-- ==== Sys2Proof/Machine/ControlSpace.lean ====
section
/-!
DEFINITION. Control space as a whole (R5 to R7, R359, R418 to R422): a write of any register, and a read of any register with
what it clears.
-/
namespace Sys2Proof.Machine

/-! ### Writes -/

/-- Offsets of the event log's window: 64 bytes per slot, read-only. -/
def isLog (off : Nat) : Bool := decide (0x400000 ≤ off) && decide (off < 0x600000)

/-- A register whose write is its fields' access codes and nothing else. -/
def State.plainWrite (s : State) (w : Writer) (off v : Nat) : State := s.regWrite w off v (fun t => t.writeFields off v)

/-- A register whose write is taken only while a condition holds. -/
def State.plainWriteIf (s : State) (w : Writer) (off v : Nat) (ok : State → Bool) : State :=
  s.regWrite w off v (fun t => if ok t then t.writeFields off v else t.badWrite off v)

/-- HOST_QP_CFG_q: the moves of R353; any other write of it is ignored with an event. -/
def State.qpCfgWrite (s : State) (w : Writer) (q v : Nat) : State :=
  if bits v 0 2 = 1 then qpToReady w q v s
  else if bits v 0 2 = 0 then qpToReset w q v s
  else s.regWrite w (Reg.hostQpCfg q) v (fun t => t.badWrite (Reg.hostQpCfg q) v)

/-- EVREC_CLEAR: bits go, all and pinned (R397). -/
def State.evrecClearWrite (s : State) (w : Writer) (v : Nat) : State :=
  if testBit v 1 then evrecClearAll w (testBit v 0) (testBit v 31) s
  else if testBit v 0 then evrecClearPinned w (testBit v 31) s
  else if s.mayClear w then s else s.badWrite Reg.evrecClear v

/-- SNAP_RESTORE_GO (R311): by the source in SNAP_RESTORE_SRC. -/
def State.restoreGoWrite (s : State) (w : Writer) (v : Nat) : State :=
  s.regWrite w Reg.snapRestoreGo v (fun t =>
    let p := bits v 0 2
    let c := bits v 8 14
    if testBit v 31 = false then t
    else
      match t.f Fld.snapRestoreSrc_source with
      | 0 => restoreSaddle w p c t
      | 1 => restoreFlash w p c t
      | 2 => restoreRemote w p c t
      | _ => restoreTwin w p c t)

/-- SNAP_EVALWIN_CTRL_n: refused clears by writing one; enable as R318 gives. -/
def State.evalwinWrite (s : State) (w : Writer) (n v : Nat) : State :=
  let t := s.regWrite w (Reg.snapEvalwinCtrl n) v (fun t => if testBit v 1 then t.put (Fld.snapEvalwinCtrl_refused n) 0 else t)
  if s.mayWrite w (Reg.snapEvalwinCtrl n) = false then t
  else if testBit v 0 then evalwinEnable w n t else evalwinDisable w n t

/-- Dies whose detectors or path fail a CINCH_TEST: the part's own outcome. -/
def State.cinchFails (s : State) : Nat := ((List.range 4).map (fun d => if Config.selfTest d s.now then 2 ^ d else 0)).foldl (· + ·) 0

/-- Writes of block 0x00 to 0x02. -/
def State.writeCtl (s : State) (w : Writer) (base i off v : Nat) : State :=
  if base = Reg.abortReq then s.regWrite w off v (fun t => abortReq w (bits v 0 6) (bits v 32 32) (bits v 8 6) t)
  else if base = Reg.rngSeed 0 then rngSeedWrite w i v s
  else if base = Reg.ladderBase 0 then s.plainWriteIf w off v (fun t => t.f (Fld.ladderCfg_open i) == 0)
  else if base = Reg.replay 0 then replayEnable w i v s
  else if base = Reg.nqCfg 0 then (if testBit v 24 then cqEnable w (64 + i) v s else cqDisable w (64 + i) v s)
  else if base = Reg.nqHead 0 then s.regWrite w off v (fun t => (State.drainNotices (t.cq (64 + i)).notices.length (t.writeFields off v) (64 + i)))
  else if base = Reg.wqBase 0 then wqBaseWrite w i v s
  else if base = Reg.wqCfg 0 then (if testBit v 0 then wqEnable w i v s else wqDisable w i v s)
  else if base = Reg.wqTail 0 then wqTailWrite w i v s
  else if base = Reg.cqCfg 0 then (if testBit v 24 then cqEnable w i v s else cqDisable w i v s)
  else if base = Reg.cqHead 0 then cqHeadWrite w i v s
  else if base = Reg.depctr 0 then depctrWrite w i v s
  else s.plainWrite w off v

/-- Writes of blocks 0x03 to 0x06. -/
def State.writeCompute (s : State) (w : Writer) (base i off v : Nat) : State :=
  if base = Reg.strmOpenCfg then (if s.mayWriteS w then strmOpen w v s else s.badWrite off v)
  else if base = Reg.strmClose then (if s.mayWriteS w then strmClose w v s else s.badWrite off v)
  else if base = Reg.strmRingTail then s.regWrite w off v (strmRingTail w v)
  else if base = Reg.strmResync then s.regWrite w off v (strmResync w v)
  else if base = Reg.aryCtrl 0 then s.regWrite w off v (fun t => (t.writeFields off v).arrUpdate i)
  else if base = Reg.aryRepairReq 0 then s.regWrite w off v (aryRepairReq i v)
  else if base = Reg.aryInject 0 then s.regWrite w off v (aryInject i v)
  else if base = Reg.teSpareCtrl 0 then s.regWrite w off v (teSpareCtrl i v)
  else s.plainWrite w off v

/-- Writes of blocks 0x07 to 0x0E. -/
def State.writeMiddle (s : State) (w : Writer) (base i off v : Nat) : State :=
  if base = Reg.hsmMapoutReq then s.regWrite w off v (writeMapoutReq w v)
  else if base = Reg.hsmMapoutAck then s.regWrite w off v (writeMapoutAck w v)
  else if base = Reg.hsmRetrainReq then s.regWrite w off v (writeRetrainReq w v)
  else if base = Reg.hsmTest 0 then s.regWrite w off v (writeHsmTest w i v)
  else if base = Reg.lnkCtrl 0 then s.regWrite w off v (fun t => t.lnkCtrl i v)
  else if base = Reg.reinCap then reinCapWrite w v s
  else if base = Reg.cinchCtrl then (if testBit v 0 then cinchEnable w v s else cinchDisable w v s)
  else if base = Reg.cinchTest then cinchTest w (testBit v 31) s.cinchFails s
  else if base = Reg.thmSaveTest then thmSaveTest w (testBit v 31) s
  else if base = Reg.evrecClear then s.evrecClearWrite w v
  else s.plainWrite w off v

/-- Writes of blocks 0x0F to 0x13. -/
def State.writeLast (s : State) (w : Writer) (base i off v : Nat) : State :=
  if base = Reg.bootDeltaGo then bootDeltaGo w (testBit v 31) s
  else if base = Reg.bootUpdateGo then bootUpdateGo w (testBit v 31) s
  else if base = Reg.secCmdGo then secCommand w (bits v 0 14) (testBit v 31) s
  else if base = Reg.secAttestGo then secAttestGo w (testBit v 31) s
  else if base = Reg.hostMr0 0 then mrWrite w i 0 v s
  else if base = Reg.hostMr1 0 then mrWrite w i 1 v s
  else if base = Reg.hostQpCfg 0 then s.qpCfgWrite w i v
  else if base = Reg.hostQpPsn 0 then s.plainWriteIf w off v (fun t => decide (i ≠ 0) && t.f (Fld.hostQpCfg_state i) == 0)
  else if base = Reg.snapPinCmd then (if testBit v 0 then snapPin w (testBit v 31) s else snapUnpin w (testBit v 31) s)
  else if base = Reg.snapRestoreGo then s.restoreGoWrite w v
  else if base = Reg.snapCountFloor 0 then snapCountFloorWrite w i v s
  else if base = Reg.snapMode 0 then s.regWrite w off v (fun t => (t.writeFields off v).modeUpdate i)
  else if base = Reg.snapHandback 0 then handbackGoWrite w i v s
  else if base = Reg.snapEvalwinBase 0 then s.plainWriteIf w off v (fun t => !t.flag (Fld.snapEvalwinCtrl_enable i))
  else if base = Reg.snapEvalwinLimit 0 then s.plainWriteIf w off v (fun t => !t.flag (Fld.snapEvalwinCtrl_enable i))
  else if base = Reg.snapEvalwinCtrl 0 then s.evalwinWrite w i v
  else s.plainWrite w off v

/-- A write of the whole register at an offset: refused by its scope, for a reserved encoding, or where no register is (R419,
R420), else with its effect. -/
def State.writeReg (s : State) (w : Writer) (off v : Nat) : State :=
  match regAt off with
  | none => if isLog off then (if s.writerDevice w then s else s.badWrite off v) else s.badWrite off v
  | some r =>
    let i := r.index off
    let v := v % 2 ^ r.width
    if off < 0x30000 then s.writeCtl w r.base i off v
    else if off < 0x70000 then s.writeCompute w r.base i off v
    else if off < 0xF0000 then s.writeMiddle w r.base i off v
    else s.writeLast w r.base i off v

/-- REGISTER_WRITE (R420). -/
def registerWrite (w : Writer) (off v : Nat) (s : State) : State := s.writeReg w off v

/-! ### Reads -/

/-- Word j of a log slot as the SRAM returns it; a slot with an uncorrectable error returns free bits past its seq (R398). -/
def State.logWord (s : State) (k j : Nat) : Nat :=
  match s.recSlot k with
  | none => 0
  | some r => if r.sramBad ∧ 1 ≤ j then (Config.freeWord (r.seq * 8 + j)).toNat else fieldLE r.toBytes (8 * j) 8

/-- A slot of a partition that did not start: once start-up is over its reads return reset values and change nothing (R424). -/
def State.deadRead (s : State) (off : Nat) : Bool := s.stage == 6 && s.deadSlot off

/-- The value a read of the register at an offset returns: write-only fields and unassigned offsets read as zero. -/
def State.readValue (s : State) (off : Nat) : Nat :=
  if isLog off then s.logWord ((off - 0x400000) / 64) ((off - 0x400000) / 8 % 8)
  else
    match regAt off with
    | none => 0
    | some r =>
      if r.base = Reg.strmCtxWord 0 then fieldLE (s.ctx (s.f Fld.strmCtxSel_ctx)).toBytes (8 * r.index off) 8
      else if off = Reg.redGroupInfo then
        match s.grp (s.f Fld.redGroupSel_group) with
        | some g => g.job + (g.n - 1) * 2 ^ 16 + g.self * 2 ^ 28 + 2 ^ 40 + (if g.jobLost.isEmpty then 0 else 2 ^ 41) + (g.stragglerUs % 2 ^ 22) * 2 ^ 42
        | none => 0
      else if s.deadRead off then regDefault off
      else s.rd off

/-- What a read changes: RC fields clear (R5); an error of the log's SRAM is counted once for its record (R398). -/
def State.readEffect (s : State) (off : Nat) : State :=
  if isLog off then
    let k := (off - 0x400000) / 64
    match s.recSlot k with
    | some r =>
      if r.sramBad ∧ r.counted = false ∧ 1 ≤ (off - 0x400000) / 8 % 8 then
        (s.setRec { s.recorder with slots := Sparse.put recD s.recorder.slots k (some { r with counted := true }) }).bumpSat Fld.evrecStatus_damaged 1
      else s
    | none => s
  else
    match regAt off with
    | none => s
    | some r => if s.deadRead off then s else r.fields.foldl (fun t f => if f.acc == .rc then t.put ⟨off, f.lo, f.width⟩ 0 else t) s

/-- READ_CLEAR (R5): a read of a register by a control processor returns its value and clears what it returned. -/
def readClear (off : Nat) (s : State) : State :=
  let v := s.readValue off
  let t := s.readEffect off
  t.setReadData (BitVec.ofNat 64 v)

/-- UNASSIGNED_OFFSET_ACCESS (R419): a write is ignored with an event, a read returns zero. -/
def unassignedAccess (off : Nat) (write : Option Nat) (s : State) : State :=
  if (regAt off).isSome || isLog off then s
  else
    match write with
    | some v => s.badWrite off v
    | none => s.setReadData 0

end Sys2Proof.Machine
end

» **WHAT IS BEING ASKED**
Could you transcribe the entries above word for word, from the line with "def State.writeLast (s" down to the line with "else if base = Reg.secAttestGo", keeping both?

» **OUTPUT BELOW**
def State.writeLast (s : State) (w : Writer) (base i off v : Nat) : State :=
  if base = Reg.bootDeltaGo then bootDeltaGo w (testBit v 31) s
  else if base = Reg.bootUpdateGo then bootUpdateGo w (testBit v 31) s
  else if base = Reg.secCmdGo then secCommand w (bits v 0 14) (testBit v 31) s
  else if base = Reg.secAttestGo then secAttestGo w (testBit v 31) s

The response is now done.